Community-based Participatory Research

Opportunities, Challenges, and the Need for a Common Language

In January of 2002, a call for papers featuring community-based participatory research (CBPR) was issued. The intent was to highlight the outstanding work being done in this area and the role CBPR can play in improving the care and outcomes of populations at-risk.1 What emerged from this call was more than what any of the editors expected, and has been illustrative of both the superb scholarship and community engagement occurring in CBPR and how much more can be done in refining and broadening the application of CBPR in what we do. The body of research submitted for consideration also highlights several important realities: 1) CBPR is appropriate and applicable across disciplines and within many diverse community settings; 2) the potential for CBPR to make meaningful contributions to improving the health and well-being of traditionally disenfranchised population groups and communities is very real and, in many instances, being realized; and 3) we need to do a better job of articulating CBPR to our peers and colleagues as “research-plus” that is both methodologically rigorous and that makes unique contributions not possible using other means.

The 11 original research papers presented in this Special Issue came from an impressive pool of 81 submissions.

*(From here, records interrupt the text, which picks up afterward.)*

/-- Takes the slot of an ingress channel that an LD.h has returned, unless it was discarded since (20 R362). -/
def State.commitHostTake (s : State) (e : Eff) : State :=
  match e.ws with
  | c :: gen :: _ => if BitVec.ofNat 64 (s.dev.hch.getD c.toNat {}).gen = gen then s.hostDrop c.toNat 1 else s
  | _ => s
/-- A JOIN that returned for good closes its handle; its launch is forgotten. -/
def State.closeHandle (s : State) (h : Nat) : State :=
  let l := (s.ctx.sync.children.getD h {}).launch
  let s := s.commitJoin h
  match l with | some n => s.reportLaunch n | none => s
/-- An effect that is applied at once. -/
def State.applyNow (s : State) (e : Eff) : State :=
  match e.ins with
  | .st .. | .stv .. => s.commitStore e
  | .tset => s.onCtx fun c => c.commitTset e.a.val e.b.val
  | .tclr => s.onCtx fun c => c.commitTclr e.a.val
  | .bari _ => s.commitBari e
  | .setf _ | .clrf _ => s.commitFlags e
  | .yield => s.commitYield
  | .tret => s.commitTret e.a.val
  | .csrw r | .csrx r _ => s.csrWrite r e.a.val
  | .escal _ => s.commitEscal e
  | .spawn .. => s.commitSpawn e
  | .kcancel => s.cancelMask e.ser e.a.val
  | .krecv n .. => s.commitRecv n.toNat
  | .ldg n .. => s.onCtx fun c => (c.takeElems n.toNat 1).settle n.toNat
  | .ld .. => s.commitHostTake e
  | .join .. => s.closeHandle ((e.ws.headD 0).toNat)
  | .ksend .. => s.createSend e
  | .dput _ | .dget _ => s.commitFifo e
  | _ => s
/-- One effect of a committing block is handed over. -/
def State.handOver (s : State) (e : Eff) : State :=
  let e := s.withFirings e
  let s := s.onCtx fun c => { c with
    ser := Nat.max c.ser e.ser
    updSeq := Nat.max c.updSeq (e.seq + effUpds e)
    fixSeq := Nat.max c.fixSeq (e.fseq + if e.fix then effUpds e else 0) }
  let s := s.onDev fun d => { d with nextUpd := Nat.max d.nextUpd (e.upd + effUpds e) }
  match instrRoute e.ins with
  | .mq =>
    let s := s.onCtx fun c => { c with mq := c.mq ++ [e] }
    match e.ins with
    | .mwld r =>
      let oldest := (s.ctx.firs.filter (·.phase == .run)).foldl (fun n f => Nat.min n f.dseq) s.fir.dseq
      s.onCtx fun c => { c with wlast := modV c.wlast r.toNat (noteWstr oldest (s.fir.dseq, BitVec.ofNat 5 (bitsN e.a.val 4 0))) }
    | _ => s
  | .cq => s.onCtx fun c => { c with cq := c.cq ++ [e] }
  | .kq => s.onCtx fun c => { c with kq := c.kq ++ [e] }
  | .zq => s.onCtx fun c => { c with zq := c.zq ++ [e] }
  | .lq =>
    let (e, s) := match e.ins with
      | .agen _ => if s.effFree e && !s.readWaits e (s.ctx.descKeys e) then s.readDesc e else (e, s)
      | _ => (e, s)
    s.onCtx fun c => { c with lq := c.lq ++ [e] }
  | .now =>
    let late := !s.effFree e
    match e.ins with
    | .ksend .. =>
      let e := s.fixExpiry e
      let s := s.onNet s.ctx.id.tile s.ctx.id.job Counters.inject
      if late || s.readWaits e (s.ctx.bodyKeys e) then s.onCtx fun c => { c with kq := c.kq ++ [e] }
      else
        let s := (s.ctx.bodyKeys e).foldl (fun s k => s.touch 0 k 8) s
        let e := s.readBody e
        if s.ctx.kq.isEmpty then s.createSend e else s.onCtx fun c => { c with kq := c.kq ++ [e] }
    | .kcancel => if late then s.onCtx fun c => { c with kq := c.kq ++ [e] } else s.applyNow e
    | .dput _ | .dget _ => s.commitFifo e
    | i =>
      if isTake i then s.applyNow e
      else if isStore i && (late || s.ctx.holdScalar.isSome || s.ctx.lq.any fun x => isStore x.ins) then
        s.onCtx fun c => { c with lq := c.lq ++ [e] }
      else if late then s.onCtx fun c => { c with dq := c.dq ++ [e] }
      else s.applyNow e

/-! ### BLOCK_COMMIT (06 R150) -/

/-- The register and flag writes of a block. -/
def Firing.commitRegs (f : Firing) : Firing :=
  let b := f.blk
  let g := (bySlot b.gw).foldl (fun (f : Firing) x =>
    if x.2.1 = 0 then f
    else { f with regs := f.regs.set x.2.1.toFin x.2.2.val
                  gpois := if x.2.2.poison then f.gpois ||| ((1 : Word) <<< x.2.1.toNat)
                           else f.gpois &&& ~~~((1 : Word) <<< x.2.1.toNat) }) f
  { g with flags := applyFlags ((bySlot b.fw).map (·.2)) f.flags }
/-- The vector writes, FPMODE flags and SRCTR increments of a block (09 R183). -/
def Ctx.commitVector (c : Ctx) (b : Block) : Ctx :=
  let inc (n : Nat) (q : Nat) : Nat := (c.csr.srctr.toNat / 2 ^ (16 * q) + b.srinc.getD q 0) % 65536 * 2 ^ (16 * q) + n
  { c with
    pipes := mapIdxV (fun p k => (b.pipes.getD k none).getD p) c.pipes
    csr := { c.csr with
      fpmode := c.csr.fpmode ||| b.fp, srctr := BitVec.ofNat 64 ((List.range 4).foldl inc 0)
      perf := modV c.csr.perf 0 (· + 1) } }
/-- The records tied to the block are written or found expected. -/
def State.commitLogs (s : State) : State :=
  let l := bySlot s.fir.blk.logs
  if !s.ctx.logOn then s
  else if s.ctx.logSteer then (l.zip (s.expected 0 0)).foldl (fun s x => s.consume x.2.1 x.1.2) s
  else
    let t := l.foldl (fun s x => s.logPut x.2) s
    match t.ctx.log.held with
    | _ :: r :: _ => t.logHold 0x0D1 r
    | _ => t
/-- The records of the block cannot be written while the bore-log port is held: the block waits, and its context is frozen (24 R407,
R412). -/
def State.logWaits (s : State) : Option LogRec :=
  if s.ctx.logOn && !s.ctx.logSteer && !s.ctx.log.held.isEmpty then ((bySlot s.fir.blk.logs).head?).map (·.2) else none
/-- Word 1 of the records that the KEVQs of the block take from EVQ: their SEQ tells them from all others there. -/
def takenRecs (es : List Eff) : List Word :=
  es.filterMap fun e => match e.ins with | .kevq .. => e.ws.head? | _ => none

/-! ### RETIRE (02 R42) -/

/-- Slots of an ingress channel up to its `n`-th item. -/
def slotsFor : Nat → List (Word × Word) → Nat
  | 0, _ => 0
  | _, [] => 0
  | n + 1, x :: l => if slotKind x.2 = 0 then 1 + slotsFor n l else 1 + slotsFor (n + 1) l
/-- The message at the head of a ring of the graph is released. -/
def Ring.release (r : Ring) : Ring :=
  let r := dropPads r.msgs.length r
  match r.msgs with
  | [] => r
  | m :: ms => dropPads ms.length { r with msgs := ms, head := (r.head + m.lines) % r.size, free := r.free + m.lines }
/-- An input port releases its items. -/
def State.releaseIn (s : State) (p : GPort) : State :=
  let g := s.ctx.graph.chans.getD p.chan {}
  match g.kind.toNat with
  | 0 => s.onGraph fun x => x.onChan p.chan fun g => { g with
      head := (g.head + p.rate) % g.cap, count := g.count - p.rate, marks := g.marks.map fun m => (m.1 - p.rate, m.2) }
  | 1 => match s.ctx.chanEdge g false with
    | e :: _ => s.onCfg (bitsN g.loc 12 8) fun x => { x with chans := modAt x.chans e (·.drop p.rate) }
    | [] => s
  | 2 => if (s.hostOf g).gen = g.gen then s.hostDrop (g.loc.toNat % 64) (slotsFor p.rate (s.hostOf g).ready) else s
  | 4 => (List.range p.rate).foldl (fun s _ => (s.onCtx fun c => { c with
      rings := modV c.rings (g.loc.toNat % 16) Ring.release }).onNet s.ctx.id.tile s.ctx.id.job Counters.consume) s
  | _ => s
/-- The collar token of an item (14 R295). -/
def itemTok (w : Word × Bool) : CTok :=
  { val := w.1.setWidth 32, pois := w.2, eor := w.1.getLsbD 32, part := w.1.getLsbD 33 }
/-- An output channel publishes its places. A collar token is tagged for FENCE (04 R100) and may be dropped on the way (21 R382); a hang
that is due goes first (14 R311). A byte of an egress slot that the firing has not written stays as it was (02 R42). -/
def State.publishOut (s : State) (p : GPort) : State :=
  let g := s.ctx.graph.chans.getD p.chan {}
  let s := match g.kind.toNat with
    | 0 => s.onGraph fun x => x.onChan p.chan fun g => { g with count := g.count + p.rate }
    | 1 =>
      let h := bitsN g.loc 12 8
      let s := (s.hangFirst (BitVec.ofNat 5 h)).getD s
      let s := (s.onCtx fun c => { c with ser := c.ser + 1 }).onCfg h id
      let es := s.ctx.chanEdge g true
      ((g.stage.take p.rate).map itemTok).foldl (fun (s : State) (t : CTok) => s.putEdges h es { t with ser := s.ctx.ser }) s
    | 3 => ((g.stage.take p.rate).zipIdx).foldl (fun (s : State) (x : (Word × Bool) × Nat) =>
        s.putOut (BitVec.ofNat 6 g.loc.toNat) {
          val := x.1.1, pois := x.1.2, ctrl := 0, deps := [s.ctx.id.uid], keep := g.keep x.2, job := s.tokJob }) s
    | _ => s
  s.onGraph fun x => x.onChan p.chan fun g => { g with stage := [], wrote := [] }
/-- The firing in focus has run more than FMAX resident cycles: that is recorded once, with the actor and FMAX (02 R43). -/
def State.noteOverrun (s : State) : State :=
  let f := s.fir
  let fmax := s.actorNow.fmax
  if f.id = 0 ∨ f.overrun ∨ s.ctx.csr.budget.toNat - f.started ≤ fmax then s
  else
    let s := s.onFir fun f => { f with overrun := true }
    s.onCtx fun c => ({ c with
      susp := c.susp.map fun (u : Susp) => if u.actor = f.actor then { u with overrun := true } else u }).postRec
        (fault 0x070 (f.actor % 512 + fmax * 512)) (recInfo 0 0 0 0 0)
/-- The firing in focus retires. A trap firing releases and publishes nothing (22 R383). -/
def State.retire (s : State) : State :=
  let f := s.fir
  let s := if f.trap then
      (s.touch 0 (s.ctx.winKey f.frame) 8).onCtx fun c => { c with susp := c.susp.map fun u =>
        if u.frame = f.frame then { u with retired := true, freed := !hasBit (s.winWord u.frame) 62 } else u }
    else
      let a := s.actorNow
      let s := (joinPorts a.ins).foldl State.releaseIn s
      let s := (joinPorts a.outs).foldl State.publishOut s
      s.onGraph fun g => g.onActor f.actor fun a => { a with active := false }
  { (s.onCsr fun c => { c with perf := modV c.perf 3 (· + 1) }) with fir := {} }
/-- The firing goes on at `t`: with the next block dispatched or fetched ahead when that stands there, else all of them are abandoned
and the block is fetched (06 R150). -/
def State.goOn (s : State) (t : Word) : State :=
  match s.fir.ahead, s.fir.fetched with
  | b :: l, n =>
    if b.addr = t then s.onFir fun f => { f with pc := t, blk := b, dseq := b.dseq, ahead := l, fetched := n }
    else s.dropAhead.onFir fun f => { f with phase := .fetch, pc := t, blk := {} }
  | [], some b =>
    if b.addr = t then s.onFir fun f => { f with phase := .dispatch, pc := t, blk := b, fetched := none }
    else s.dropAhead.onFir fun f => { f with phase := .fetch, pc := t, blk := {} }
  | [], none => s.onFir fun f => { f with phase := .fetch, pc := t, blk := {} }
/-- The exit of a committed block. -/
def State.takeExit (s : State) : Exit → State
  | .to t => s.goOn t
  | .retire => s.retire
/-- A flag change of a committed block waits for the scalar-path accesses before it (13 R278). -/
def Ctx.flagsWait (c : Ctx) : Bool := c.dq.any fun e => isFlagEff e.ins
/-- Blocks dispatched later see the value that the commit has written, not the one before a store to the image (13 R287, 21 R368). -/
def State.forgetOld (s : State) (k : Csr) : State :=
  let drop (b : Block) : Block := { b with old := b.old.filter (·.1 != k) }
  let note (f : Firing) : Firing := { f with blk := if s.fir.dseq < f.dseq then drop f.blk else f.blk, ahead := f.ahead.map drop }
  { s with fir := note s.fir, ctx := { s.ctx with firs := s.ctx.firs.map fun f =>
      { note f with ahead := f.ahead.map fun b => if s.fir.dseq < b.dseq then drop b else b } } }
/-- The block in flight commits. -/
def State.commitBlock (s : State) : State :=
  let s := s.noteOverrun
  let b := s.fir.blk
  let es := s.commitEffs
  let s := s.onFir Firing.commitRegs
  let s := s.onCtx fun c => c.commitVector b
  let s := s.commitLogs
  let s := s.onSync fun y => { y with evq := y.evq.filter fun r => !(takenRecs es).contains r.info }
  -- flags change after the stores of the block (13 R278)
  let s := (es.filter (!isFlagEff ·.ins) ++ es.filter (isFlagEff ·.ins)).foldl State.handOver s
  let s := (es.filterMap fun e => isCsrWriteOf e.ins).foldl State.forgetOld s
  let s := if b.pass then s.onCsr fun c => { c with debug := c.debug &&& 1 } else s
  let s := s.escalate b
  match b.exits with
  | (_, x) :: _ => s.takeExit x
  | [] => s
/-- A block sets SPACE, or has made accesses through it. -/
def Block.setsSpace (b : Block) : Bool := b.effs.any fun e => Machine.setsSpace e.ins
def Block.usedSpace (b : Block) : Bool := b.slots.any fun sl => (sl.st == .done || sl.st == .pend) && (wordInstr sl).any isGlobal
/-- A write of SPACE is for the blocks that commit after it: it waits for those that have made accesses under the old one (21
R366). -/
def State.spaceWaits (s : State) : Bool :=
  s.fir.blk.setsSpace && s.ctx.firs.any fun f => f.phase = .run && f.blk.usedSpace
/-- What a complete block waits for before it commits: a write of SPACE for accesses under the old one, a change of flags for the
changes before it. -/
def State.commitWaits (s : State) : Bool :=
  s.spaceWaits || (s.ctx.flagsWait && (!s.fir.blk.fw.isEmpty || s.fir.blk.effs.any fun e => isFlagEff e.ins))
def execBlockCommit (s : State) : Out :=
  let b := s.fir.blk
  let fault (f : BFault) : Out := if s.ctx.stopped then .next s else .next (s.endFault f)
  if s.fir.id = 0 ∨ s.fir.phase ≠ .run ∨ !b.decided ∨ s.ctx.csr.saving ∨ !s.ctx.id.present then .next s
  else match s.blockEnd with
    | some f => fault f
    | none =>
      if s.commitWaits then .next s
      else match s.logWaits, s.logFault with
        | some r, _ => .next (s.logHold 0x0D1 r)
        | none, some f => fault f
        | none, none => .next s.commitBlock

And while CBPR may seem somewhat straightforward in theory, as these articles demonstrate, the degree to which CBPR is applied and how it is represented are far more diverse and varied. The peer review process and several editor meetings for this Special Issue brought out many of the challenges inherent in CBPR. How do we define community? What is a meaningful impact? How do we distinguish between community-placed and community-based research? How do we balance the importance of the research process with the importance of the research product or findings? Is there a methodologic threshold with which to determine whether a project is or is not CBPR? What is evident from the submissions is how broadly CBPR is being applied, geographically, within specific population groups and clinical scenarios, and methodologically.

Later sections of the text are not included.